Continuous Integration and Continuous Delivery, collectively referred to as CI/CD remains one of the most popular and widely used practices for code versioning, management, and deployment to Production instances on a continuous and consistent basis.
To ensure effectiveness of User Acceptance Testing (UAT) under a CI/CD practice, it is preferable that validation of test cases occur in a “Production like” instance. In Data projects, this proves challenging as compared to Application development projects, with database objects being tightly coupled with data itself, requiring data within Development/Test instances to be always in constant sync with Production instances.
Part 1 of this write up describes how Snowflake’s features and functionality can be leveraged to implement an effective strategy for setup of Data warehouse environments for Development (D), Acceptance (A), and Production (P) under two different scenarios – first one under a single Snowflake account with all environments (D, A, and P) as different databases under this account and second in which each environment is a separate Snowflake account, but all accounts under the same organization*.
Both scenarios are addressed by using Snowflake Data Cloning feature across databases within the same Snowflake account and using Snowflake Data Replication functionality across separate Snowflake accounts, respectively. Azure Europe West region is used as an example for creating snowflake accounts.
This part of the write up also compares Data Cloning vs Data Replication approaches.
Scenario 1: Single Account/Snowflake Subscription for Development, Acceptance, and Production Environments
With the Snowflake Data Clone feature, ACCEPTANCE and DEVELOPMENT databases are created from PRODUCTION database in matter of seconds as only metadata is created for new databases. Any change to data in ACCEPTANCE database or DEVELOPMENT database does not have any effect on PRODUCTION data. The changes are recorded separately and available only to those Clone databases.
Database cloning can be done only within same account. PRODUCTION, ACCEPTANCE and DEVELOPMENT databases will reside in same account and are not physically separated. ACCEPTANCE and DEVELOPMENT database must be updated with new RBAC (Role Based Access Control) and Virtual Warehouses so as not to interfere with PRODUCTION database.
Scenario 2: Different Accounts for Development, Acceptance, and Production Environments
In this scenario, data warehouse environments will be setup for efficient Business Continuity and IT Operations when enterprises strictly require Physical and Logical separation of data from Production database to Acceptance and or Development database.
PRODUCTION snowflake data warehouse will be setup in Azure West Europe region environment will have separate Snowflake subscription/account.
ACCEPTANCE environment will have separate Snowflake subscription/account.
DEVELOPMENT/TEST environments will be hosted on same snowflake.
Note that all three environments are separated logically and physically with separate Snowflake subscriptions. The Production environment is not accessible to Acceptance and Development and same with Acceptance and Development environments.
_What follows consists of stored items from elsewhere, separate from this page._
-- ==== Sys2Proof/Certificates/Slice0/Obligations.lean ====
section
/-!
DEFINITION. The statements about the block, for the provers: what the block does as a whole, then the effect of every command,
family by family. A clause says under which conditions on the state and the operands the command has its own effect, what that
effect is, and what it leaves alone.
-/

open Sys2Proof Sys2Proof.Machine

/-! ### The block as a whole -/

/-- The command at the front of the queue is executed on the state with the queue's rest. -/
def Obligations.StepRunsFrontCommand : Prop :=
  ∀ (c : Instr) (rest : List Instr) (s : State),
    step { s with pending := c :: rest } = exec c { s with pending := rest }

/-- On an empty queue the block idles: the model's choice (log 2), no rule of the spec. -/
def Obligations.EmptyQueueIdles : Prop := ∀ s : State, s.pending = [] → step s = .next s

/-- No command stops the block: every one answers a next state, whatever the state and the operands (log 3). -/
def Obligations.EveryCommandAnswers : Prop := ∀ (c : Instr) (s : State), ∃ t, exec c s = .next t

/-- A step takes one command off the front of the queue and no command adds one: from every state. -/
def Obligations.StepTakesOneCommand : Prop :=
  ∀ s t : State, step s = .next t → t.pending = s.pending.tail

/-- X in force and of the next stitch stay in 1.000..4.000 and K_MAX in 1.000..4.000, whatever the step (R41, R51). -/
def Obligations.StretchStaysInRange : Prop :=
  ∀ s t : State, s.stretchOk → step s = .next t → t.stretchOk

/-- The stretch is in its range after reset. -/
def Obligations.StretchOkAfterReset : Prop := State.reset.stretchOk

/-- A bit of the OTP row that is blown stays blown, whatever the step (R478). -/
def Obligations.OtpBitsStayBlown : Prop := ∀ s t : State, step s = .next t → OtpKept s t

/-- After reset the device is in BOOT with no job, no event and no entry waiting; every lane is IDLE, unowned, with an empty
queue; both ports are in HUNT at divider 40 and revision 0; the stretch is 1.000. -/
def Obligations.ResetLeaves : Prop :=
  State.reset.dev.st = .boot ∧ State.reset.pending = [] ∧ State.reset.jobs.table = [] ∧ State.reset.ev.entries = [] ∧
    State.reset.welt.wq = [] ∧
    (∀ i < 19, (State.reset.lane i).state = .idle ∧ (State.reset.lane i).owner = 0 ∧ (State.reset.lane i).queue = []) ∧
    (∀ p < 2, (State.reset.port p).st = .hunt ∧ (State.reset.port p).div = 40 ∧ (State.reset.port p).rev = 0) ∧
    State.reset.stitch.x = 0x10000 ∧ State.reset.stitch.xNext = 0x10000

/-- A word of the table store reads back as it was last stored, and no other word changes. Storing a word keeps the store's canonical form:
addresses rising, no entry equal to its reset word (log 6). -/
def Obligations.TableStoreReadsBack : Prop :=
  (∀ (st : Store) (a b : Nat) (w : Word), st.wf = true → (st.set a w).get b = if b = a then w else st.get b) ∧
  (∀ (st : Store) (a : Nat) (w : Word), st.wf = true → (st.set a w).wf = true)

/-! ### The stitch and the governor -/

/-- At a boundary the next stitch begins: the count advances, the X of the governor's last sample and a period that waits come into force, and
what the axes have is kept in AON (R41, R42, R46, R322, R50). While the stitch generator stands nothing happens. Requests that run out:
OVERRUN's falls by OVR_STEP, never below 1.000, where OVR_RELAX stitches have passed (R57); a sag request ends when its hold has run out
and stays until then (R49). Nothing but the stitch changes. -/
def Obligations.StitchTimebaseRuns : Prop :=
  (∀ s : State, s.flash.imageSwitch = false →
       (s.stitch.running = true →
         Answers .stitchBoundary s fun t =>
           t.stitch.n = s.stitch.n + 1 ∧ t.stitch.x = s.stitch.xNext ∧
             t.stitch.period = s.stitch.newPeriod.getD s.stitch.period ∧ t.stitch.newPeriod = none) ∧
       (s.stitch.running = false → exec .stitchBoundary s = .next s)) ∧
  (∀ (s : State) (h : Since),
       let g := s.stitch
       (0x100 < g.ovrReq → g.ovrSince.passed g.govRelax g.phase = true →
         Answers .overrunRelax s fun t =>
           t.stitch.ovrReq = max 0x100 (g.ovrReq - g.govStep) ∧ t.stitch.x = g.x ∧ SameBut [.stitch] s t) ∧
       (g.ovrReq ≤ 0x100 ∨ g.ovrSince.passed g.govRelax g.phase = false → exec .overrunRelax s = .next s) ∧
       (g.holdVM = some h → h.passed g.govHold g.phase = true →
         Answers (.sagHoldExpiry 0) s fun t => t.stitch.holdVM = none ∧ t.stitch.holdVS = g.holdVS ∧ SameBut [.stitch] s t) ∧
       (g.holdVS = some h → h.passed g.govHold g.phase = true →
         Answers (.sagHoldExpiry 1) s fun t => t.stitch.holdVS = none ∧ t.stitch.holdVH = g.holdVH ∧ SameBut [.stitch] s t) ∧
       (g.holdVH = some h → h.passed g.govHold g.phase = true →
         Answers (.sagHoldExpiry 2) s fun t => t.stitch.holdVH = none ∧ t.stitch.holdVM = g.holdVM ∧ SameBut [.stitch] s t) ∧
       (g.holdVM = some h → h.passed g.govHold g.phase = false → exec (.sagHoldExpiry 0) s = .next s))

/-- The governor's sample (R49, R50, R53, R57): it takes its settings as they are in force, ends the sag requests whose hold has run out and
lets the overrun request fall where that is due; next_x is then the step of R50 towards the largest request, bounded by K_MAX; AT_MAX is
noted where the request passes K_MAX; no other part but the event queue and its flags changes. The step of R50: next_x lies between x and
the target, and no further from x than x / 2^(4 + SLEW). The governor takes the largest of the active requests, and 1.000 where none is
active (R49). -/
def Obligations.GovernorFollowsRequests : Prop :=
  (∀ s : State, s.stitch.running = true →
       let u := s.takeGov.onStitch fun g => g.endHolds.relax
       Answers .governorSample s fun t =>
         t.stitch.xNext = nextX s.stitch.x (min u.largest s.stitch.kMax) s.stitch.slew ∧
           t.stitch.x = s.stitch.x ∧ t.stitch.n = s.stitch.n ∧
           t.stitch.atMax = (s.stitch.atMax || decide (s.stitch.kMax < u.largest)) ∧
           t.stitch.ovrReq = u.stitch.ovrReq ∧ t.stitch.holdVM = u.stitch.holdVM ∧ t.stitch.govHold = s.cfg .gov F.gov_SAG_HOLD ∧
           SameBut [.stitch, .dev, .ev, .ports] s t) ∧
  (∀ x t slew : Nat,
       (x ≤ t * 256 → x ≤ nextX x t slew ∧ nextX x t slew ≤ t * 256 ∧ nextX x t slew ≤ x + x / 2 ^ (4 + slew)) ∧
         (t * 256 ≤ x → t * 256 ≤ nextX x t slew ∧ nextX x t slew ≤ x ∧ x ≤ nextX x t slew + x / 2 ^ (4 + slew))) ∧
  (∀ s : State,
       0x100 ≤ s.largest ∧
         (s.actHost = true → s.stitch.kHost ≤ s.largest) ∧ (s.actVM = true → s.cfg .gov F.gov_K_VM ≤ s.largest) ∧
         (s.actVS = true → s.cfg .gov F.gov_K_VS ≤ s.largest) ∧ (s.actVH = true → s.cfg .gov F.gov_K_VH ≤ s.largest) ∧
         (s.actTherm = true → s.cfg .gov F.gov_K_THERM ≤ s.largest) ∧ (s.actOvr = true → s.stitch.ovrReq ≤ s.largest) ∧
         (s.actHost = false → s.actVM = false → s.actVS = false → s.actVH = false → s.actTherm = false → s.actOvr = false →
           s.largest = 0x100))

/-- A write to STITCH_PERIOD outside 2048..16384 is refused RANGE; one in range while the device starts up or not everything is
at rest is refused STATE; otherwise the period acts at the next boundary (R46). -/
def Obligations.PeriodWriteWaitsForBoundary : Prop :=
  ∀ (p : Fin 2) (w : Word) (s : State),
    ((bits w 14 0 < 2048 ∨ 16384 < bits w 14 0) →
      Answers (.stitchPeriodWrite p w) s fun t => t.stitch = s.stitch ∧ (t.port p).noteCode = rcRange ∧ OnlyPort p s t) ∧
    (2048 ≤ bits w 14 0 → bits w 14 0 ≤ 16384 → (s.startingUp = true ∨ s.periodRest = false) →
      Answers (.stitchPeriodWrite p w) s fun t => t.stitch = s.stitch ∧ (t.port p).noteCode = rcState ∧ OnlyPort p s t) ∧
    (2048 ≤ bits w 14 0 → bits w 14 0 ≤ 16384 → s.startingUp = false → s.periodRest = true →
      Answers (.stitchPeriodWrite p w) s fun t =>
        t.stitch = { s.stitch with newPeriod := some (bits w 14 0) } ∧ SameBut [.stitch] s t)

/-! ### The link -/

/-- Bytes and characters on a host port: a stray byte is counted (R74), each 100 ms opens an error bucket (R91), CTS follows its
pin, CLR_STATS zeroes the statistics (R105), a character decoded from its samples is kept with its
flags while ring and FIFO have room, or lost and told of by the next (R488, R492, R494), and a timeout moves the partial block into
the ring (R493); nothing but that port changes. -/
def Obligations.LinkCountersCount : Prop :=
  ∀ (p : Fin 2) (s : State),
    (s.hears = true → Answers (.strayByte p) s fun t =>
      t.port p = { s.port p with stray := (s.port p).stray + 1 } ∧ OnlyPort p s t) ∧
    (Answers (.errBucketTick p) s fun t =>
      (t.port p).buckets = (0 :: (s.port p).buckets).take 255 ∧ (t.port p).st = (s.port p).st ∧ OnlyPort p s t) ∧
    (Answers (.ctsChange p false) s fun t => t.port p = { s.port p with cts := false } ∧ OnlyPort p s t) ∧
    ((s.port p).upOnAck = false → Answers (.ctsChange p true) s fun t =>
      (t.port p).cts = true ∧ (t.port p).held = [] ∧ ((s.port p).held = [] → (t.port p).wire = (s.port p).wire) ∧ OnlyPort p s t) ∧
    (Answers (.clrStats p) s fun t =>
      (t.port p).crcErr = 0 ∧ (t.port p).fmtErr = 0 ∧ (t.port p).retxOk = 0 ∧ (t.port p).resync = 0 ∧ (t.port p).fallbacks = 0 ∧
        (t.port p).stray = 0 ∧ (t.port p).noise = 0 ∧ (t.port p).buckets = (s.port p).buckets ∧ OnlyPort p s t) ∧
    (∀ (u : Fin 4) (a : BitVec 3) (d q : List (BitVec 3)) (z : BitVec 3) (c : Heard), u.val = p.val → s.hears = true → decodeChar false 0 (charSamples a d q z) = some c →
      (s.port p).rxFill < 3136 → (s.port p).rxFifo.length < 15 →
      Answers (.characterReceived u a d q z) s fun t =>
        (t.port p).rxFifo = (s.port p).rxFifo ++ [element (c.char % 256) c.noise c.ferr (s.port p).rxLost] ∧
          (t.port p).rxRing = (s.port p).rxRing ∧ (t.port p).rxLost = false ∧
          (t.port p).noise = (if c.noise then (s.port p).noise + 1 else (s.port p).noise) ∧ OnlyPort p s t) ∧
    (∀ (u : Fin 4) (a : BitVec 3) (d q : List (BitVec 3)) (z : BitVec 3) (c : Heard), u.val = p.val → s.hears = true → decodeChar false 0 (charSamples a d q z) = some c →
      3136 ≤ (s.port p).rxFill → (s.port p).rxFifo.length < 16 →
      Answers (.characterReceived u a d q z) s fun t =>
        (t.port p).rxLost = true ∧ (t.port p).rxFifo = (s.port p).rxFifo ∧ (t.port p).rxRing = (s.port p).rxRing ∧ OnlyPort p s t) ∧
    (∀ (u : Fin 4) (a : BitVec 3) (d q : List (BitVec 3)) (z : BitVec 3), u.val = p.val → decodeChar false 0 (charSamples a d q z) = none →
      exec (.characterReceived u a d q z) s = .next s) ∧
    (∀ u : Fin 4, u.val = p.val →
      (s.dutyRuns 0 = false ∨ lookAt (s.port p).maxlen ((s.port p).rxRing ++ (s.port p).rxFifo) = .more) →
      Answers (.receiveTimeout u) s fun t =>
        t.port p = { s.port p with rxRing := (s.port p).rxRing ++ (s.port p).rxFifo, rxFifo := [] } ∧ OnlyPort p s t)

/-- A discarded frame is counted by its kind; in UP and SYNC it is a link error of the bucket in progress, and when the window
reaches ERR_LIMIT the port falls back; in HUNT and CONFIRM no link error is counted (R74, R91, R92). -/
def Obligations.DiscardsCountAndFallBack : Prop :=
  ∀ (p : Fin 2) (crc ctl em : Bool) (s : State),
    (s.quietRx p → (s.port p).st = .hunt ∨ (s.port p).st = .confirm →
      Answers (.frameDiscard p crc ctl em) s fun t =>
        (t.port p).crcErr = (if crc then (s.port p).crcErr + 1 else (s.port p).crcErr) ∧
          (t.port p).fmtErr = (if crc then (s.port p).fmtErr else (s.port p).fmtErr + 1) ∧
          (t.port p).buckets = (s.port p).buckets ∧ (t.port p).st = (s.port p).st ∧ OnlyPort p s t) ∧
    (s.quietRx p → (s.port p).st = .up ∨ (s.port p).st = .sync → (s.port p).errored.errCnt < (s.port p).errLimit →
      Answers (.frameDiscard p crc ctl em) s fun t =>
        (t.port p).crcErr = (if crc then (s.port p).crcErr + 1 else (s.port p).crcErr) ∧
          (t.port p).fmtErr = (if crc then (s.port p).fmtErr else (s.port p).fmtErr + 1) ∧
          (t.port p).buckets = (s.port p).errored.buckets ∧ (t.port p).st = (s.port p).st ∧ OnlyPort p s t) ∧
    (s.quietRx p → (s.port p).st = .up ∨ (s.port p).st = .sync → (s.port p).errLimit ≤ (s.port p).errored.errCnt →
      Answers (.frameDiscard p crc ctl em) s fun t =>
        (t.port p).st = .hunt ∧ (t.port p).div = 40 ∧ (t.port p).fallbacks = (s.port p).fallbacks + 1 ∧
          t.dev.linkPend = true ∧ SameBut [.ports, .dev, .ev] s t) ∧
    (Answers (.fallback p) s fun t =>
      (t.port p).st = .hunt ∧ (t.port p).div = 40 ∧ (t.port p).newDiv = none ∧ (t.port p).fellBack = true ∧
        (t.port p).fallbacks = (s.port p).fallbacks + 1 ∧ (t.port p).unacked = (s.port p).unacked ∧
        (t.port p).txq = (s.port p).txq ∧ t.dev.linkPend = true ∧ SameBut [.ports, .dev, .ev] s t)

/-- HELLO outside CONFIRM: refused, it is answered with REV 0 and changes neither revision nor divider nor state; agreed at the
divider in force it leads to UP, and at another one to a HELLO_ACK after which the divider is adopted and the port is in CONFIRM
until a good frame or 5 s (R82, R83, R84); without CONT both spaces start at 0 with nothing unacknowledged (R85). -/
def Obligations.HelloAgreesOrRefuses : Prop :=
  ∀ (p : Fin 2) (w0 w1 : Word) (s : State), s.quietRx p → (s.port p).cts = true →
    let h := agree w0 w1 (s.port p).div (s.port p).upSinceReset
    ((s.port p).st ≠ .confirm → h.rev = 0 →
      Answers (.hello p w0 w1) s fun t =>
        (t.port p).st = (s.port p).st ∧ (t.port p).rev = (s.port p).rev ∧ (t.port p).div = (s.port p).div ∧
          (t.port p).nextRx = (s.port p).nextRx ∧
          (∃ f, (t.port p).wire = [f] ∧ f.typ = tyHelloAck ∧ f.payload.length = 4 ∧ bits (f.payload.getD 0 0) 7 0 = 0) ∧
          SameBut [.ports, .fresh] s t) ∧
    ((s.port p).st ≠ .confirm → h.rev ≠ 0 → h.div = (s.port p).div → h.cont = false →
      Answers (.hello p w0 w1) s fun t =>
        (t.port p).st = .up ∧ (t.port p).rev = h.rev ∧ (t.port p).window = h.window ∧
          (t.port p).maxlen = (if h.rev = 1 then 32 else 128) ∧ (t.port p).div = (s.port p).div ∧
          (t.port p).nextRx = 0 ∧ (t.port p).eNextRx = 0 ∧ (t.port p).nextTx = 0 ∧ (t.port p).unacked = [] ∧
          t.lanes = s.lanes ∧ t.jobs = s.jobs ∧ t.welt = s.welt) ∧
    ((s.port p).st ≠ .confirm → h.rev ≠ 0 → h.div ≠ (s.port p).div →
      Answers (.hello p w0 w1) s fun t =>
        (t.port p).newDiv = some h.div ∧ (t.port p).div = (s.port p).div ∧ (t.port p).st = (s.port p).st ∧
          (t.port p).rev = h.rev) ∧
    (∀ d, (s.port p).newDiv = some d → ((s.port p).held.any fun f => f.typ == tyHelloAck) = false →
      Answers (.dividerAdopt p) s fun t =>
        t.port p = { s.port p with div := d, st := .confirm, newDiv := none } ∧ OnlyPort p s t) ∧
    ((s.port p).newDiv = none → exec (.dividerAdopt p) s = .next s) ∧
    ((s.port p).st = .confirm →
      Answers (.confirmTimeout p) s fun t => t.port p = { s.port p with div := 40, st := .hunt } ∧ OnlyPort p s t) ∧
    ((s.port p).st ≠ .confirm → exec (.confirmTimeout p) s = .next s)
Data copy from PRODUCTION to ACCEPTANCE and DEVELOPMENT environment is managed via Snowflake Replication features. To understand replication of PRODUCTION data to other environments, Data Replication approach will be used to setup ACCEPTANCE and DEVELOPMENT environments.
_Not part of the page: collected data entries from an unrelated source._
@[simp] theorem State.onHead_pending (s : State) (x : Nat) (f : Head → Head) : (s.onHead x f).pending = s.pending := rfl
@[simp] theorem State.onHead_fresh (s : State) (x : Nat) (f : Head → Head) : (s.onHead x f).fresh = s.fresh := rfl
@[simp] theorem State.onHead_dev (s : State) (x : Nat) (f : Head → Head) : (s.onHead x f).dev = s.dev := rfl
@[simp] theorem State.onHead_stitch (s : State) (x : Nat) (f : Head → Head) : (s.onHead x f).stitch = s.stitch := rfl
@[simp] theorem State.onHead_ports (s : State) (x : Nat) (f : Head → Head) : (s.onHead x f).ports = s.ports := rfl
@[simp] theorem State.onHead_ev (s : State) (x : Nat) (f : Head → Head) : (s.onHead x f).ev = s.ev := rfl
@[simp] theorem State.onHead_tbl (s : State) (x : Nat) (f : Head → Head) : (s.onHead x f).tbl = s.tbl := rfl
@[simp] theorem State.onHead_lanes (s : State) (x : Nat) (f : Head → Head) : (s.onHead x f).lanes = s.lanes := rfl
@[simp] theorem State.onHead_jobs (s : State) (x : Nat) (f : Head → Head) : (s.onHead x f).jobs = s.jobs := rfl
@[simp] theorem State.onHead_welt (s : State) (x : Nat) (f : Head → Head) : (s.onHead x f).welt = s.welt := rfl
@[simp] theorem State.onHead_assets (s : State) (x : Nat) (f : Head → Head) : (s.onHead x f).assets = s.assets := rfl
@[simp] theorem State.onHead_heads (s : State) (x : Nat) (f : Head → Head) : (s.onHead x f).heads = upd s.heads x f := rfl
@[simp] theorem State.onHead_axes (s : State) (x : Nat) (f : Head → Head) : (s.onHead x f).axes = s.axes := rfl
@[simp] theorem State.onHead_encs (s : State) (x : Nat) (f : Head → Head) : (s.onHead x f).encs = s.encs := rfl
@[simp] theorem State.onHead_ssis (s : State) (x : Nat) (f : Head → Head) : (s.onHead x f).ssis = s.ssis := rfl
@[simp] theorem State.onHead_cnts (s : State) (x : Nat) (f : Head → Head) : (s.onHead x f).cnts = s.cnts := rfl
@[simp] theorem State.onHead_prbs (s : State) (x : Nat) (f : Head → Head) : (s.onHead x f).prbs = s.prbs := rfl
@[simp] theorem State.onHead_chans (s : State) (x : Nat) (f : Head → Head) : (s.onHead x f).chans = s.chans := rfl
@[simp] theorem State.onHead_shank (s : State) (x : Nat) (f : Head → Head) : (s.onHead x f).shank = s.shank := rfl
@[simp] theorem State.onHead_power (s : State) (x : Nat) (f : Head → Head) : (s.onHead x f).power = s.power := rfl
@[simp] theorem State.onHead_mss (s : State) (x : Nat) (f : Head → Head) : (s.onHead x f).mss = s.mss := rfl
@[simp] theorem State.onHead_snss (s : State) (x : Nat) (f : Head → Head) : (s.onHead x f).snss = s.snss := rfl
@[simp] theorem State.onHead_sup (s : State) (x : Nat) (f : Head → Head) : (s.onHead x f).sup = s.sup := rfl
@[simp] theorem State.onHead_flash (s : State) (x : Nat) (f : Head → Head) : (s.onHead x f).flash = s.flash := rfl
@[simp] theorem State.onHead_uarts (s : State) (x : Nat) (f : Head → Head) : (s.onHead x f).uarts = s.uarts := rfl
@[simp] theorem State.onHead_sec (s : State) (x : Nat) (f : Head → Head) : (s.onHead x f).sec = s.sec := rfl

@[simp] theorem State.onDev_pending (s : State) (f : Dev → Dev) : (s.onDev f).pending = s.pending := rfl
@[simp] theorem State.onDev_fresh (s : State) (f : Dev → Dev) : (s.onDev f).fresh = s.fresh := rfl
@[simp] theorem State.onDev_dev (s : State) (f : Dev → Dev) : (s.onDev f).dev = f s.dev := rfl
@[simp] theorem State.onDev_stitch (s : State) (f : Dev → Dev) : (s.onDev f).stitch = s.stitch := rfl
@[simp] theorem State.onDev_ports (s : State) (f : Dev → Dev) : (s.onDev f).ports = s.ports := rfl
@[simp] theorem State.onDev_ev (s : State) (f : Dev → Dev) : (s.onDev f).ev = s.ev := rfl
@[simp] theorem State.onDev_tbl (s : State) (f : Dev → Dev) : (s.onDev f).tbl = s.tbl := rfl
@[simp] theorem State.onDev_lanes (s : State) (f : Dev → Dev) : (s.onDev f).lanes = s.lanes := rfl
@[simp] theorem State.onDev_jobs (s : State) (f : Dev → Dev) : (s.onDev f).jobs = s.jobs := rfl
@[simp] theorem State.onDev_welt (s : State) (f : Dev → Dev) : (s.onDev f).welt = s.welt := rfl
@[simp] theorem State.onDev_assets (s : State) (f : Dev → Dev) : (s.onDev f).assets = s.assets := rfl
@[simp] theorem State.onDev_heads (s : State) (f : Dev → Dev) : (s.onDev f).heads = s.heads := rfl
@[simp] theorem State.onDev_axes (s : State) (f : Dev → Dev) : (s.onDev f).axes = s.axes := rfl
@[simp] theorem State.onDev_encs (s : State) (f : Dev → Dev) : (s.onDev f).encs = s.encs := rfl
@[simp] theorem State.onDev_ssis (s : State) (f : Dev → Dev) : (s.onDev f).ssis = s.ssis := rfl
@[simp] theorem State.onDev_cnts (s : State) (f : Dev → Dev) : (s.onDev f).cnts = s.cnts := rfl
@[simp] theorem State.onDev_prbs (s : State) (f : Dev → Dev) : (s.onDev f).prbs = s.prbs := rfl
@[simp] theorem State.onDev_chans (s : State) (f : Dev → Dev) : (s.onDev f).chans = s.chans := rfl
@[simp] theorem State.onDev_shank (s : State) (f : Dev → Dev) : (s.onDev f).shank = s.shank := rfl
@[simp] theorem State.onDev_power (s : State) (f : Dev → Dev) : (s.onDev f).power = s.power := rfl
@[simp] theorem State.onDev_mss (s : State) (f : Dev → Dev) : (s.onDev f).mss = s.mss := rfl
@[simp] theorem State.onDev_snss (s : State) (f : Dev → Dev) : (s.onDev f).snss = s.snss := rfl
@[simp] theorem State.onDev_sup (s : State) (f : Dev → Dev) : (s.onDev f).sup = s.sup := rfl
@[simp] theorem State.onDev_flash (s : State) (f : Dev → Dev) : (s.onDev f).flash = s.flash := rfl
@[simp] theorem State.onDev_uarts (s : State) (f : Dev → Dev) : (s.onDev f).uarts = s.uarts := rfl
@[simp] theorem State.onDev_sec (s : State) (f : Dev → Dev) : (s.onDev f).sec = s.sec := rfl

@[simp] theorem State.onStitch_pending (s : State) (f : Stitch → Stitch) : (s.onStitch f).pending = s.pending := rfl
@[simp] theorem State.onStitch_fresh (s : State) (f : Stitch → Stitch) : (s.onStitch f).fresh = s.fresh := rfl
@[simp] theorem State.onStitch_dev (s : State) (f : Stitch → Stitch) : (s.onStitch f).dev = s.dev := rfl
@[simp] theorem State.onStitch_stitch (s : State) (f : Stitch → Stitch) : (s.onStitch f).stitch = f s.stitch := rfl
@[simp] theorem State.onStitch_ports (s : State) (f : Stitch → Stitch) : (s.onStitch f).ports = s.ports := rfl
@[simp] theorem State.onStitch_ev (s : State) (f : Stitch → Stitch) : (s.onStitch f).ev = s.ev := rfl
@[simp] theorem State.onStitch_tbl (s : State) (f : Stitch → Stitch) : (s.onStitch f).tbl = s.tbl := rfl
@[simp] theorem State.onStitch_lanes (s : State) (f : Stitch → Stitch) : (s.onStitch f).lanes = s.lanes := rfl
@[simp] theorem State.onStitch_jobs (s : State) (f : Stitch → Stitch) : (s.onStitch f).jobs = s.jobs := rfl
@[simp] theorem State.onStitch_welt (s : State) (f : Stitch → Stitch) : (s.onStitch f).welt = s.welt := rfl
@[simp] theorem State.onStitch_assets (s : State) (f : Stitch → Stitch) : (s.onStitch f).assets = s.assets := rfl
@[simp] theorem State.onStitch_heads (s : State) (f : Stitch → Stitch) : (s.onStitch f).heads = s.heads := rfl
@[simp] theorem State.onStitch_axes (s : State) (f : Stitch → Stitch) : (s.onStitch f).axes = s.axes := rfl
@[simp] theorem State.onStitch_encs (s : State) (f : Stitch → Stitch) : (s.onStitch f).encs = s.encs := rfl
@[simp] theorem State.onStitch_ssis (s : State) (f : Stitch → Stitch) : (s.onStitch f).ssis = s.ssis := rfl
@[simp] theorem State.onStitch_cnts (s : State) (f : Stitch → Stitch) : (s.onStitch f).cnts = s.cnts := rfl
@[simp] theorem State.onStitch_prbs (s : State) (f : Stitch → Stitch) : (s.onStitch f).prbs = s.prbs := rfl
@[simp] theorem State.onStitch_chans (s : State) (f : Stitch → Stitch) : (s.onStitch f).chans = s.chans := rfl
@[simp] theorem State.onStitch_shank (s : State) (f : Stitch → Stitch) : (s.onStitch f).shank = s.shank := rfl
@[simp] theorem State.onStitch_power (s : State) (f : Stitch → Stitch) : (s.onStitch f).power = s.power := rfl
@[simp] theorem State.onStitch_mss (s : State) (f : Stitch → Stitch) : (s.onStitch f).mss = s.mss := rfl
@[simp] theorem State.onStitch_snss (s : State) (f : Stitch → Stitch) : (s.onStitch f).snss = s.snss := rfl
@[simp] theorem State.onStitch_sup (s : State) (f : Stitch → Stitch) : (s.onStitch f).sup = s.sup := rfl
@[simp] theorem State.onStitch_flash (s : State) (f : Stitch → Stitch) : (s.onStitch f).flash = s.flash := rfl
@[simp] theorem State.onStitch_uarts (s : State) (f : Stitch → Stitch) : (s.onStitch f).uarts = s.uarts := rfl
@[simp] theorem State.onStitch_sec (s : State) (f : Stitch → Stitch) : (s.onStitch f).sec = s.sec := rfl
Acceptance/Development Database Data ingestion approach
Production databases can be replicated using one of the following approaches:
Top-Down Approach: In this approach, ACCEPTANCE and DEVELOPMENT databases are created from PRODUCTION database with data in that point of time. Once the data is copied, the sharing link is stopped. This approach is advisable when entire PRODUCTION data is required in Acceptance or Development database.
Bottom-Up Approach: In this approach, the sources feeding PRODUCTION data warehouse should also feed data into ACCEPTANCE or DEVELOPMENT environment. ACCEPTANCE/DEVELOPMENT data warehouse will not have all data available from PRODUCTION in this approach. This approach is advisable for faster testing and for smaller data warehouses.
Compare Data Clone vs Data Replication
Part 2 of this article details a Step-by-Step process for Data Replication approach, Replication Checklist, and deciphering charges for Replication.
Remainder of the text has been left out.